%%

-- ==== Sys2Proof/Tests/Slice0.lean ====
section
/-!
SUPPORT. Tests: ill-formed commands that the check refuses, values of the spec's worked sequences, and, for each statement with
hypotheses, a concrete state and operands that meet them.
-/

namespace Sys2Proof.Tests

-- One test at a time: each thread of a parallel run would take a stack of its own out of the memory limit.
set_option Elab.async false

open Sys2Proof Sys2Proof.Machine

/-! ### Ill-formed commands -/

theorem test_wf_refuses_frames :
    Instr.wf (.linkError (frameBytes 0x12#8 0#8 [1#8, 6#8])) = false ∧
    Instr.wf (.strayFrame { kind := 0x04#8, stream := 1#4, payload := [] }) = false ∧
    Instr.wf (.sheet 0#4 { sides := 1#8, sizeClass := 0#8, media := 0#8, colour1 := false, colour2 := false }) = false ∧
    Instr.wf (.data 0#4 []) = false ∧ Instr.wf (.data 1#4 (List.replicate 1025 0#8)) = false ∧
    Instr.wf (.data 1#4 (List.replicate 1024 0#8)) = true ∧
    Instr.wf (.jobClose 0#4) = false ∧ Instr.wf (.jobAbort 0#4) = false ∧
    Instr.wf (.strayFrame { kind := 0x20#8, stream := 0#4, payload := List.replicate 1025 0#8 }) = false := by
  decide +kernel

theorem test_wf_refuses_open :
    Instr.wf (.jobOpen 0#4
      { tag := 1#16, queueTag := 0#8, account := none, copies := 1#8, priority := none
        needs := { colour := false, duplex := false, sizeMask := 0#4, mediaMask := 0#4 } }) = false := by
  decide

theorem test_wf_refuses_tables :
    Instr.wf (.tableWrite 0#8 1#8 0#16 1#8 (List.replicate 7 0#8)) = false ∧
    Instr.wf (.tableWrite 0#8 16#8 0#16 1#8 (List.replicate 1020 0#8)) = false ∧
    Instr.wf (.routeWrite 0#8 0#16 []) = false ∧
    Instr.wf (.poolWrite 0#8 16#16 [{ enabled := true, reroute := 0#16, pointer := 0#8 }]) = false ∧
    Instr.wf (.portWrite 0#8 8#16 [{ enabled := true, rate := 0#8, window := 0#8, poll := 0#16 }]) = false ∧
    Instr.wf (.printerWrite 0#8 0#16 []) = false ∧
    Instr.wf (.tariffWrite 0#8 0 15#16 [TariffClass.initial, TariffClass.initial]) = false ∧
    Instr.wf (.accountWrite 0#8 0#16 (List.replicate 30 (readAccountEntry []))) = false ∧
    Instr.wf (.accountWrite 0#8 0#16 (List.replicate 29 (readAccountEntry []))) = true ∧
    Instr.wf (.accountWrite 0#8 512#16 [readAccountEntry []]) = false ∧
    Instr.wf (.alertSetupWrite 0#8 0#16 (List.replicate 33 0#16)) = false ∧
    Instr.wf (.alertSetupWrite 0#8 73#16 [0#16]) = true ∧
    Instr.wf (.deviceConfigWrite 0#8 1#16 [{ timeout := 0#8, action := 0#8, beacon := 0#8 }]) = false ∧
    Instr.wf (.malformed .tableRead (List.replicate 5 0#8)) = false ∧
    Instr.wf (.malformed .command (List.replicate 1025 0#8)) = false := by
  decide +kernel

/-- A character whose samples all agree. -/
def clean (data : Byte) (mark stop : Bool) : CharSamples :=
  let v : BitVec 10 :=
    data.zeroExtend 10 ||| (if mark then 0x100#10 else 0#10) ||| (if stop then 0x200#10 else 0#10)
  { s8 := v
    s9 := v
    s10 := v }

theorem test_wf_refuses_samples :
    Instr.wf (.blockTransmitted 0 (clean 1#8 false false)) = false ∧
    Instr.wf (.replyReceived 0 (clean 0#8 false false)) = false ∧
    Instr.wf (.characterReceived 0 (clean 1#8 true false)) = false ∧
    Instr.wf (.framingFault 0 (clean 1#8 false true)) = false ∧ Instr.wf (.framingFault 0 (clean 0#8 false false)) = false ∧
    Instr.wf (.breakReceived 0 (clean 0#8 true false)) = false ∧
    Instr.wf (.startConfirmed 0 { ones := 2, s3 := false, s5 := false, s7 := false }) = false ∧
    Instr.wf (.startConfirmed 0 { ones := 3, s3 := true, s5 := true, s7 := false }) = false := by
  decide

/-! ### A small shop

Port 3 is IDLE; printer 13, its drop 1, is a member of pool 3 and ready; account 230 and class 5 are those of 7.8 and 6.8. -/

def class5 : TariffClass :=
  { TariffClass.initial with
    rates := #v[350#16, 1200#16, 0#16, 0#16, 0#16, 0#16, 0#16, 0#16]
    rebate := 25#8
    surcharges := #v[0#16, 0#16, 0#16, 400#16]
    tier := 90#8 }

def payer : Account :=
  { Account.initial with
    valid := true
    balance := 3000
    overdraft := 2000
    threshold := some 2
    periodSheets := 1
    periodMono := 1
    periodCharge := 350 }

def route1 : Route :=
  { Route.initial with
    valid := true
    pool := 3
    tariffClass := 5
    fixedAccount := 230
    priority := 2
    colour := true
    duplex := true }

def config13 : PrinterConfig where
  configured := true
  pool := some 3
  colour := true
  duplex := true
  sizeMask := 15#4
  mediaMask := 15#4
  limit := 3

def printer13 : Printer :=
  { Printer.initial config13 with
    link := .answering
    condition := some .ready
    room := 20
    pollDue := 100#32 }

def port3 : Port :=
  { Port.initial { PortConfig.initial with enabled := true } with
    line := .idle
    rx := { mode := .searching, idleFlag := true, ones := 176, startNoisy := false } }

%%

● TASK OBJECTIVE:
What lines in the listing include the string "data"? Copy them out.

● OUTPUT OF THE EXERCISE:
    Instr.wf (.data 0#4 []) = false ∧ Instr.wf (.data 1#4 (List.replicate 1025 0#8)) = false ∧
    Instr.wf (.data 1#4 (List.replicate 1024 0#8)) = true ∧
def clean (data : Byte) (mark stop : Bool) : CharSamples :=
    data.zeroExtend 10 ||| (if mark then 0x100#10 else 0#10) ||| (if stop then 0x200#10 else 0#10)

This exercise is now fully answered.